[Collected data]
▼

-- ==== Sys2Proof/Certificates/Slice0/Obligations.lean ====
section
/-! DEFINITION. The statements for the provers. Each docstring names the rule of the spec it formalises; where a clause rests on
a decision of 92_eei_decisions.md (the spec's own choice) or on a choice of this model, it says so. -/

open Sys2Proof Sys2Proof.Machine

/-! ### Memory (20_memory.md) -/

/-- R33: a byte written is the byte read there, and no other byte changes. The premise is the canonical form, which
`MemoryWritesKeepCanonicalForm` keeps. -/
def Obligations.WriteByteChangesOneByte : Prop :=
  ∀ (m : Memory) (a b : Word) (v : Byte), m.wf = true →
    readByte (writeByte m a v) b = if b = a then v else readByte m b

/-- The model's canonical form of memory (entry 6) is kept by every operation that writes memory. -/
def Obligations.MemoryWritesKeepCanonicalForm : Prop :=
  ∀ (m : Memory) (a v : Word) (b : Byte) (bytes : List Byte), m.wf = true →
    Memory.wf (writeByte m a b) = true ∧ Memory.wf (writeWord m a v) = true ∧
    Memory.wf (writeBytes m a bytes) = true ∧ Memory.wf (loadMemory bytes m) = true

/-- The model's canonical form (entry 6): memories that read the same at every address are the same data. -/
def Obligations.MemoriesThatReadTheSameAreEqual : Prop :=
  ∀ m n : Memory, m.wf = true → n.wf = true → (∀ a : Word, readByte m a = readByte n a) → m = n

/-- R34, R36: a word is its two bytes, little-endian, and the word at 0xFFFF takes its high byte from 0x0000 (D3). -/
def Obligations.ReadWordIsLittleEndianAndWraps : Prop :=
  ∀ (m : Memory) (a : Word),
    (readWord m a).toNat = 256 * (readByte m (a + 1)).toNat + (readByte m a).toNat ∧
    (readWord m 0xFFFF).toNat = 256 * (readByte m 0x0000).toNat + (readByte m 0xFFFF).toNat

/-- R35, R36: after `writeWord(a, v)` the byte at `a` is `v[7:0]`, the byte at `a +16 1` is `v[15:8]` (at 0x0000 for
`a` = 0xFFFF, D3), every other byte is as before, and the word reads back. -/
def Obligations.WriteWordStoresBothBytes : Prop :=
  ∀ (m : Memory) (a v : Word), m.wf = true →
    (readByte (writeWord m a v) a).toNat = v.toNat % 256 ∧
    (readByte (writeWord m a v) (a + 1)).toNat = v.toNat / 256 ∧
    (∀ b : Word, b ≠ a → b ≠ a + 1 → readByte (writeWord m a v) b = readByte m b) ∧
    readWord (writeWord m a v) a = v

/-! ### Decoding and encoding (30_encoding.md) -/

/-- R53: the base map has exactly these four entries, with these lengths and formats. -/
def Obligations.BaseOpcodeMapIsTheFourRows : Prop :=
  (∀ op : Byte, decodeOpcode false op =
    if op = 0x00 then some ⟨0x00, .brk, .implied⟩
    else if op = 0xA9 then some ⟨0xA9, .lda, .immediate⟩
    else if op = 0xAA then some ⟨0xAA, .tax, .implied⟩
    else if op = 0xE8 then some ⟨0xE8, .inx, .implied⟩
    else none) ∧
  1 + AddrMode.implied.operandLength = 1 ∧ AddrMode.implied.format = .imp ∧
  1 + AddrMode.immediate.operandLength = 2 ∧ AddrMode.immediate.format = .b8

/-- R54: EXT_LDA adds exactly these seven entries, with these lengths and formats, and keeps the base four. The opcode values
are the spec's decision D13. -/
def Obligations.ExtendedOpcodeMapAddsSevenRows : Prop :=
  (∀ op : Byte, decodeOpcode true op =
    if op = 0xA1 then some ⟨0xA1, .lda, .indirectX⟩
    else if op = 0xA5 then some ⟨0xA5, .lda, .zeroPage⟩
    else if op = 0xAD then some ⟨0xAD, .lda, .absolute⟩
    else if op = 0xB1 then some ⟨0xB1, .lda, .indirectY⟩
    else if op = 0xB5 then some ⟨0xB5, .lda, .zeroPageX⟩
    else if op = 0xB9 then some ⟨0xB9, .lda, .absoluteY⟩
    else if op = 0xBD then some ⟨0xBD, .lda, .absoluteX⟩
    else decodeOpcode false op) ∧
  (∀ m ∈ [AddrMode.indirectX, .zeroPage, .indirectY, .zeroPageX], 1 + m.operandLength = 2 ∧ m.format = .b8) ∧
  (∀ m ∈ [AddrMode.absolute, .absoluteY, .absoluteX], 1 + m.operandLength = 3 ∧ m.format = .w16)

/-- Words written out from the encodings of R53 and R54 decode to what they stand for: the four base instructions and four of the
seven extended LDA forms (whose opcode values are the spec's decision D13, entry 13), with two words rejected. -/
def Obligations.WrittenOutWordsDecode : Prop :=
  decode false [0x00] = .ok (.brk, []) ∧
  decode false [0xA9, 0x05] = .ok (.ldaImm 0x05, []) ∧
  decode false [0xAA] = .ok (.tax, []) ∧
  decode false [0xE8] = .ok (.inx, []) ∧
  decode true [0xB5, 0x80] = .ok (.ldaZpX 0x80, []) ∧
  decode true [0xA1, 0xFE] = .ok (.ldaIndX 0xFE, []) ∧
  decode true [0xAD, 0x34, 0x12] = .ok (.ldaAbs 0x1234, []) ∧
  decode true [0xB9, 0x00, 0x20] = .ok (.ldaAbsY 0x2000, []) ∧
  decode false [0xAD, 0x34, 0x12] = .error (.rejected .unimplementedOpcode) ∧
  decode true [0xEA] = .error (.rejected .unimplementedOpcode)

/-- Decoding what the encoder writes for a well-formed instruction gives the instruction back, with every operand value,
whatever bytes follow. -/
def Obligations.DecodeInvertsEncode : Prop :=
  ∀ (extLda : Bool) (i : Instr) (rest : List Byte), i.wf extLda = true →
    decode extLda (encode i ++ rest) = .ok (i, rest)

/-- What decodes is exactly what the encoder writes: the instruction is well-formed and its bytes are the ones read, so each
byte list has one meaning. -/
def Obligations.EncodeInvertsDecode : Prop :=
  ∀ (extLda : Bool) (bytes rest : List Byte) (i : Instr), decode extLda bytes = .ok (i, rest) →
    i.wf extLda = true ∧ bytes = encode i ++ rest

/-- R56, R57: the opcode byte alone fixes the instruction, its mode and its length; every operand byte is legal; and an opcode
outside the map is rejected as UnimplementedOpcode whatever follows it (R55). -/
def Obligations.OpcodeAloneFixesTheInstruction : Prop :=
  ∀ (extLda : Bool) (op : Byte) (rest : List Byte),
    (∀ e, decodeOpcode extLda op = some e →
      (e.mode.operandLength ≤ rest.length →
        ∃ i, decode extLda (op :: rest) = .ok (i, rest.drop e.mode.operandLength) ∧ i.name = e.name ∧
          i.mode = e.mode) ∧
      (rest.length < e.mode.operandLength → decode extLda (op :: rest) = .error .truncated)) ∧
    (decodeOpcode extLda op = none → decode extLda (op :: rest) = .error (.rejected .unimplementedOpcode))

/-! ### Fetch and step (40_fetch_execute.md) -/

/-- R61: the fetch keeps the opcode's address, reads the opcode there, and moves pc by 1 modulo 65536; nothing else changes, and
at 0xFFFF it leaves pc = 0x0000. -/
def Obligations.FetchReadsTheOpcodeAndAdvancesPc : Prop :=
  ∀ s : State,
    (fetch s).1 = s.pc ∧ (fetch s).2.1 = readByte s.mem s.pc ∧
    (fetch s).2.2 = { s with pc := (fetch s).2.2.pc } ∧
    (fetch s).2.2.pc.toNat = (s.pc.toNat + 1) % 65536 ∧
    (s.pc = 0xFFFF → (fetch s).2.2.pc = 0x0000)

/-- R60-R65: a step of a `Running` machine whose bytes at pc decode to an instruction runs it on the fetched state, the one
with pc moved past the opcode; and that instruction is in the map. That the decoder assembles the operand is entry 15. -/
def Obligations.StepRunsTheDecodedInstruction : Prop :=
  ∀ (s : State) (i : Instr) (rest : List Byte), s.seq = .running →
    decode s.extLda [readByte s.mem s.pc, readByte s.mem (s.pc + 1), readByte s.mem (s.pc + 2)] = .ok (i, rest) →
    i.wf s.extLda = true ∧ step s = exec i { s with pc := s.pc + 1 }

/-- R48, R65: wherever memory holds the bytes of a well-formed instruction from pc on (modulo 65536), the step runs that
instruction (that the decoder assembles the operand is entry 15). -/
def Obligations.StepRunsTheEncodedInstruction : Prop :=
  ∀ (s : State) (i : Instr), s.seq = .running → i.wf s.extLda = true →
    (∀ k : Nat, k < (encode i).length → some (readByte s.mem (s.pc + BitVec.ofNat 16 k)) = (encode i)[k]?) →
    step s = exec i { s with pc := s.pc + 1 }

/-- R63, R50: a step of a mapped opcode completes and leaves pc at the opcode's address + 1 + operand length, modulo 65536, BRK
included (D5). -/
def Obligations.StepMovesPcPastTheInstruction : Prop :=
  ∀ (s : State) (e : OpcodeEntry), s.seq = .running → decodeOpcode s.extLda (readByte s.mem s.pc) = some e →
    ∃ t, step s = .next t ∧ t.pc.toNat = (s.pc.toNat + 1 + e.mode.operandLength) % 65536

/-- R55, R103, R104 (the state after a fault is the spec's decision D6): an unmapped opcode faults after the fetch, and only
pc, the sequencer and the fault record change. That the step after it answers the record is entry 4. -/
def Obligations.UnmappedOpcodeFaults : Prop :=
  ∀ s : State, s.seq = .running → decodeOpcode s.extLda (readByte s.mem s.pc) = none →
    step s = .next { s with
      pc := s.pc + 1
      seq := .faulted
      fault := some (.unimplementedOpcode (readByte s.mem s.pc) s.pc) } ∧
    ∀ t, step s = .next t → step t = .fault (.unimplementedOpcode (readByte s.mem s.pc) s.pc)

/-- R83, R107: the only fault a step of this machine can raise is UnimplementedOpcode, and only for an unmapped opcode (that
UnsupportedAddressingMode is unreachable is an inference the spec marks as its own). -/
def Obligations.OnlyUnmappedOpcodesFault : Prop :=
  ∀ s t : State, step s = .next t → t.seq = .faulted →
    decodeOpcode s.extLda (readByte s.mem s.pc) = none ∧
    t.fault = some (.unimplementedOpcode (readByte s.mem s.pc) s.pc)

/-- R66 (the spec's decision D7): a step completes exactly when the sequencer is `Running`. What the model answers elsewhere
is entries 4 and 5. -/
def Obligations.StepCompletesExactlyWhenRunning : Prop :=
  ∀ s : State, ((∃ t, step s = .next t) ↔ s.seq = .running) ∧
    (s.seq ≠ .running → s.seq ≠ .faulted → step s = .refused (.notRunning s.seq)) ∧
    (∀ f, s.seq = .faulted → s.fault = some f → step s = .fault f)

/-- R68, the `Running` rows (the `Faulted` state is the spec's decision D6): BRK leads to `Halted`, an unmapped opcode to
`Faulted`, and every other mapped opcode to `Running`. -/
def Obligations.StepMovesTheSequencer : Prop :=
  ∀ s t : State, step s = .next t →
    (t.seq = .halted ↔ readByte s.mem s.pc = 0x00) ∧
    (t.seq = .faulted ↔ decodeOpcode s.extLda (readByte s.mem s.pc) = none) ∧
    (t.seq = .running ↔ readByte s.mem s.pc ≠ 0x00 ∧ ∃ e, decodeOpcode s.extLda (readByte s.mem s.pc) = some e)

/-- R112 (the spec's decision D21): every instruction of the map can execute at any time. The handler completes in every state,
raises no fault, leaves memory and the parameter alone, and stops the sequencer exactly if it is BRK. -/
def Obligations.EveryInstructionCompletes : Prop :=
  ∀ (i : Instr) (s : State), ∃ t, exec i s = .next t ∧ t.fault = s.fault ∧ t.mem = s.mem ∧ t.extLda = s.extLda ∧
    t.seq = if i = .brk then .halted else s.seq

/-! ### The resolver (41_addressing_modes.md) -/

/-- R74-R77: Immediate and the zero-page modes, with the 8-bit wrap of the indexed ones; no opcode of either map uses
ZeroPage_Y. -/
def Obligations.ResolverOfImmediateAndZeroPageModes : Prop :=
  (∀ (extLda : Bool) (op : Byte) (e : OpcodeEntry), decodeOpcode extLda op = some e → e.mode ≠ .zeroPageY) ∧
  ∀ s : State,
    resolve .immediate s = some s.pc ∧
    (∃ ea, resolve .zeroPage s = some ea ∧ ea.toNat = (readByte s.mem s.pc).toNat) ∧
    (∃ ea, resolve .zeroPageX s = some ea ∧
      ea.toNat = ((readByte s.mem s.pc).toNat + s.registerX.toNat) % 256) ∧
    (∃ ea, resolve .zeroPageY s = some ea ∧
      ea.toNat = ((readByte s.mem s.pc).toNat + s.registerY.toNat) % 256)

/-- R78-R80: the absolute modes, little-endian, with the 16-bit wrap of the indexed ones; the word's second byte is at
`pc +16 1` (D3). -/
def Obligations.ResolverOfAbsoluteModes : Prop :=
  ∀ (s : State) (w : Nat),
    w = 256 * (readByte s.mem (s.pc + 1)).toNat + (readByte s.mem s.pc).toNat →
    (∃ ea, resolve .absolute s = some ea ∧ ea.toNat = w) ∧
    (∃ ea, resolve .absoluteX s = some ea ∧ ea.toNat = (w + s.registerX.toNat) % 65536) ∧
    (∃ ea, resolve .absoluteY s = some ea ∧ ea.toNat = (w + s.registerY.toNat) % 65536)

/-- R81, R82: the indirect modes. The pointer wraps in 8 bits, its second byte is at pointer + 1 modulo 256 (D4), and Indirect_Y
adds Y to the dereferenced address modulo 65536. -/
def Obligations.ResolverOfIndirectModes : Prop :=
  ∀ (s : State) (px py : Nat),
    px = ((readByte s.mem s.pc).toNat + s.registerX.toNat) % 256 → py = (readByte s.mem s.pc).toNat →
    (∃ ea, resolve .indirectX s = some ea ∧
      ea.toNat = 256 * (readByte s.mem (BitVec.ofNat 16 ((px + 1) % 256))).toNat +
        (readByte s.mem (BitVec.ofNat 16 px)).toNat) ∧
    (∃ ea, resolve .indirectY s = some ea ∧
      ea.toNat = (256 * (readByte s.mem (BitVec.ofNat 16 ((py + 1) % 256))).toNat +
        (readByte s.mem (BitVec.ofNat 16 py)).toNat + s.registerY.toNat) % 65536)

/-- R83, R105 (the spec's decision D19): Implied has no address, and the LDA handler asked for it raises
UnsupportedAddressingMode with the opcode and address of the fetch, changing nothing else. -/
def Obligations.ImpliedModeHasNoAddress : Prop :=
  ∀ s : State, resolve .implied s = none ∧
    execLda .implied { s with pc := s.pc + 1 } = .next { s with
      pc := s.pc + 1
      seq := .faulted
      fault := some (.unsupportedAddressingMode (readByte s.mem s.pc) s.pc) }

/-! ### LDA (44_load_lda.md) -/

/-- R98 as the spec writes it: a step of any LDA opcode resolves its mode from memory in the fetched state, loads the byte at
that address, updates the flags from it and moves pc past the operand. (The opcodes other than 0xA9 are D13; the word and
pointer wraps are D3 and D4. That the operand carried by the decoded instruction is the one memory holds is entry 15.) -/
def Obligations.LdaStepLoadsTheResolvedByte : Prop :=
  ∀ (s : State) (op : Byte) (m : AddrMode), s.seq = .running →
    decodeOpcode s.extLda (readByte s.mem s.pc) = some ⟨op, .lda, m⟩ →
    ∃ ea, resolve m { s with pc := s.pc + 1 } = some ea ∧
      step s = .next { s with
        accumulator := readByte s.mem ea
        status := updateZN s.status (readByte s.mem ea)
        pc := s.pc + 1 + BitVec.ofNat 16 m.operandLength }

▲
▼

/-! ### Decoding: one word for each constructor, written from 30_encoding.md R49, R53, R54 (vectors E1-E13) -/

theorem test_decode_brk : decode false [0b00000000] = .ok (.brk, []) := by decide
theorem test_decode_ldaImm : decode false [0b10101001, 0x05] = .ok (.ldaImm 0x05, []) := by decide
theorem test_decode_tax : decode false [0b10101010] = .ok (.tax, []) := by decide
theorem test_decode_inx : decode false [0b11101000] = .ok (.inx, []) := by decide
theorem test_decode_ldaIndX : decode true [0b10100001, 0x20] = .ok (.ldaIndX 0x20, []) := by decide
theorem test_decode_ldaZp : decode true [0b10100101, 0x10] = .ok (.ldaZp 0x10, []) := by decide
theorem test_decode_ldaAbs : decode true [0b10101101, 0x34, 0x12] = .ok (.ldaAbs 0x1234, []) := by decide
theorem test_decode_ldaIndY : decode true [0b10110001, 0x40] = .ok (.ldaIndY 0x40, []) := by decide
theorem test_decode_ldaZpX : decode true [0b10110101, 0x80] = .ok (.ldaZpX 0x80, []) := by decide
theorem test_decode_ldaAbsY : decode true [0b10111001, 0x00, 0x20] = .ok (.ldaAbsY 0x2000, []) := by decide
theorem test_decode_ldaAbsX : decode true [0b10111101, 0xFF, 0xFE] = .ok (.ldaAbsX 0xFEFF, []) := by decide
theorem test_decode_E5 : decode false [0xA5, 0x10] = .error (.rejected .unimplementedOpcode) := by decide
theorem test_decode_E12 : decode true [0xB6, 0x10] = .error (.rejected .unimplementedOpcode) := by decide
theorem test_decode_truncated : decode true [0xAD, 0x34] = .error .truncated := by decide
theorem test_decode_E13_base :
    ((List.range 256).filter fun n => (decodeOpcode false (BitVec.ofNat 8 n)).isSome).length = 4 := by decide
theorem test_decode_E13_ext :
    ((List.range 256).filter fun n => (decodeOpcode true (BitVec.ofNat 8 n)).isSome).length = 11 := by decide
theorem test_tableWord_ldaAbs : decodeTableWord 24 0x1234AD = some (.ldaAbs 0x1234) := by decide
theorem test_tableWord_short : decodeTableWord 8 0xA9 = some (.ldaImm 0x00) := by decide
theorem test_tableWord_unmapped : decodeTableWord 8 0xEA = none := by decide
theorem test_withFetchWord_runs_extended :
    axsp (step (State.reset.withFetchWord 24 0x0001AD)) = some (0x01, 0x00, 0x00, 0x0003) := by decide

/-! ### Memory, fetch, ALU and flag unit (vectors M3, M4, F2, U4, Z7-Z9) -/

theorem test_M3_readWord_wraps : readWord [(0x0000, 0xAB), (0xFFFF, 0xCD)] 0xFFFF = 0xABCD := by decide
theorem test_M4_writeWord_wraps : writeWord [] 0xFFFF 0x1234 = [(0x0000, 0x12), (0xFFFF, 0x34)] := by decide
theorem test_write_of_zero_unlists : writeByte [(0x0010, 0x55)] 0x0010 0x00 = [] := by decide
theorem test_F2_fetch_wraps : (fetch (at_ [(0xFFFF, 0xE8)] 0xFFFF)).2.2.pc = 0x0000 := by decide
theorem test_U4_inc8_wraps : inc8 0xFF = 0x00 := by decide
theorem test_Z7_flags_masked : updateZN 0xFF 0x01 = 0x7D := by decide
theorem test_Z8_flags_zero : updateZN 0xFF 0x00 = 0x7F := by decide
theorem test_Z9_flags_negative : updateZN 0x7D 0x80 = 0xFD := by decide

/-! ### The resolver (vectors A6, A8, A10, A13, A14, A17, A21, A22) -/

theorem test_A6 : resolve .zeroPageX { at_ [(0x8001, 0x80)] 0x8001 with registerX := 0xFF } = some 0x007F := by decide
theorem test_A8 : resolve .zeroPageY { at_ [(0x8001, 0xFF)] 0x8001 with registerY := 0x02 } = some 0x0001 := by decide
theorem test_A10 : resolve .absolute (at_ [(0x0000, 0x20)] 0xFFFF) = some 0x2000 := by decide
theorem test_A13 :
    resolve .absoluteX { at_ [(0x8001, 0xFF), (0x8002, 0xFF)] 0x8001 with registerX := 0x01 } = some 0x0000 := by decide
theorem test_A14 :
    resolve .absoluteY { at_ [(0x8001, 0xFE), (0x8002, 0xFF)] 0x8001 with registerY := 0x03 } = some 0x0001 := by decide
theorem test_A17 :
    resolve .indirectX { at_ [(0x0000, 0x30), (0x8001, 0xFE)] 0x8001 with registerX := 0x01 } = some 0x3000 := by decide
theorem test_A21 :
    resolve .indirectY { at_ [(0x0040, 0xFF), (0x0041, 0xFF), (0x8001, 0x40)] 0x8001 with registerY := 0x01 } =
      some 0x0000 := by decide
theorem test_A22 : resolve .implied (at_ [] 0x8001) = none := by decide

▲
▼

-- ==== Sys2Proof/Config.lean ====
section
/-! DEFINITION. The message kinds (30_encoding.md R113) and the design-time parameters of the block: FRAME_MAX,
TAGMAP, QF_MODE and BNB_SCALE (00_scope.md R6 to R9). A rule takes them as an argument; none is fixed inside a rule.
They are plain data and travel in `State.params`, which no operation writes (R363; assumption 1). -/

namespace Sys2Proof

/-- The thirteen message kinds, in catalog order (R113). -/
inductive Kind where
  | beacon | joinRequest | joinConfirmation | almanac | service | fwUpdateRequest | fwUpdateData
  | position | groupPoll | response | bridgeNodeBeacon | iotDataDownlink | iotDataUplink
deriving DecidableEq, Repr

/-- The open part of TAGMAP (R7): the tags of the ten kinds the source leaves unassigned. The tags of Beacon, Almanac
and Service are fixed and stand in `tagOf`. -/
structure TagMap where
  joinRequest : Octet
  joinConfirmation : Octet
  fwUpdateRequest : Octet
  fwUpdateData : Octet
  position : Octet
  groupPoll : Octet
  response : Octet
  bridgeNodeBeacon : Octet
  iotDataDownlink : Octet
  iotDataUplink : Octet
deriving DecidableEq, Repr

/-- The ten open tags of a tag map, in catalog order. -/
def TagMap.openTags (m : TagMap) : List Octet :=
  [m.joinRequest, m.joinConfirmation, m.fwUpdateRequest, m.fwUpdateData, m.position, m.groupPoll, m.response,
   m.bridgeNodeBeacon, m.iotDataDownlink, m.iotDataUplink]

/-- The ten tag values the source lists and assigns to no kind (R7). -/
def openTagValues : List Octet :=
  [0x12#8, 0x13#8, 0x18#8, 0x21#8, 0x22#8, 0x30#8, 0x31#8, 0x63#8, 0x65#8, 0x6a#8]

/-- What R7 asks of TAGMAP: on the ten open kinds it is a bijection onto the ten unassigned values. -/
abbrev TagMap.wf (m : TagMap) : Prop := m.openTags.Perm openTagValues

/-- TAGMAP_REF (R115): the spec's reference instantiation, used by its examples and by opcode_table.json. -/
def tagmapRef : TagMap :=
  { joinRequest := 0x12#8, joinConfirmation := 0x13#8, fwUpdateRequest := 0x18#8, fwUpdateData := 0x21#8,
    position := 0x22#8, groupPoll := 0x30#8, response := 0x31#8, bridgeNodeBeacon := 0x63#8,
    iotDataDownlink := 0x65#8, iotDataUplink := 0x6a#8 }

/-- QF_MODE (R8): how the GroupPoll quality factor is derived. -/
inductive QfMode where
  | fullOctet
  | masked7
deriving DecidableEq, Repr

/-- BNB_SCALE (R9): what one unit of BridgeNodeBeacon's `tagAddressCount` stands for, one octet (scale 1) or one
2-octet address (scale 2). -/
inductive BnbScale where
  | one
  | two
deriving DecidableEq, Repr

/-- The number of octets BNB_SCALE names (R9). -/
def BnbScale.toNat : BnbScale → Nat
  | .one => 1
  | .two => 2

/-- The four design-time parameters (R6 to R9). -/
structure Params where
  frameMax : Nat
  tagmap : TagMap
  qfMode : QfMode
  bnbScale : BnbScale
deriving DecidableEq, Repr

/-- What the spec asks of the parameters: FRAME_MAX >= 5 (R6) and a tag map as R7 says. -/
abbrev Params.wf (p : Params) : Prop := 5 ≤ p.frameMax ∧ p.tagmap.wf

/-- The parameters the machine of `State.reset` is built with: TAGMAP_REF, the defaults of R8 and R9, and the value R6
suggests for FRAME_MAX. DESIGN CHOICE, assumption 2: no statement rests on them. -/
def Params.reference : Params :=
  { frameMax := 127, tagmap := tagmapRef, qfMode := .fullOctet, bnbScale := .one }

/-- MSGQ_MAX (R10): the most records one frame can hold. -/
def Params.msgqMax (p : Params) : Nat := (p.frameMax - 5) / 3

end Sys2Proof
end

▲

* Task *
Could you restate, word for word, the lines above from the one with "modulo 65536, BRK" to the one with "fetch, and only", both included?

* Your response *
/-- R63, R50: a step of a mapped opcode completes and leaves pc at the opcode's address + 1 + operand length, modulo 65536, BRK
included (D5). -/
def Obligations.StepMovesPcPastTheInstruction : Prop :=
  ∀ (s : State) (e : OpcodeEntry), s.seq = .running → decodeOpcode s.extLda (readByte s.mem s.pc) = some e →
    ∃ t, step s = .next t ∧ t.pc.toNat = (s.pc.toNat + 1 + e.mode.operandLength) % 65536

/-- R55, R103, R104 (the state after a fault is the spec's decision D6): an unmapped opcode faults after the fetch, and only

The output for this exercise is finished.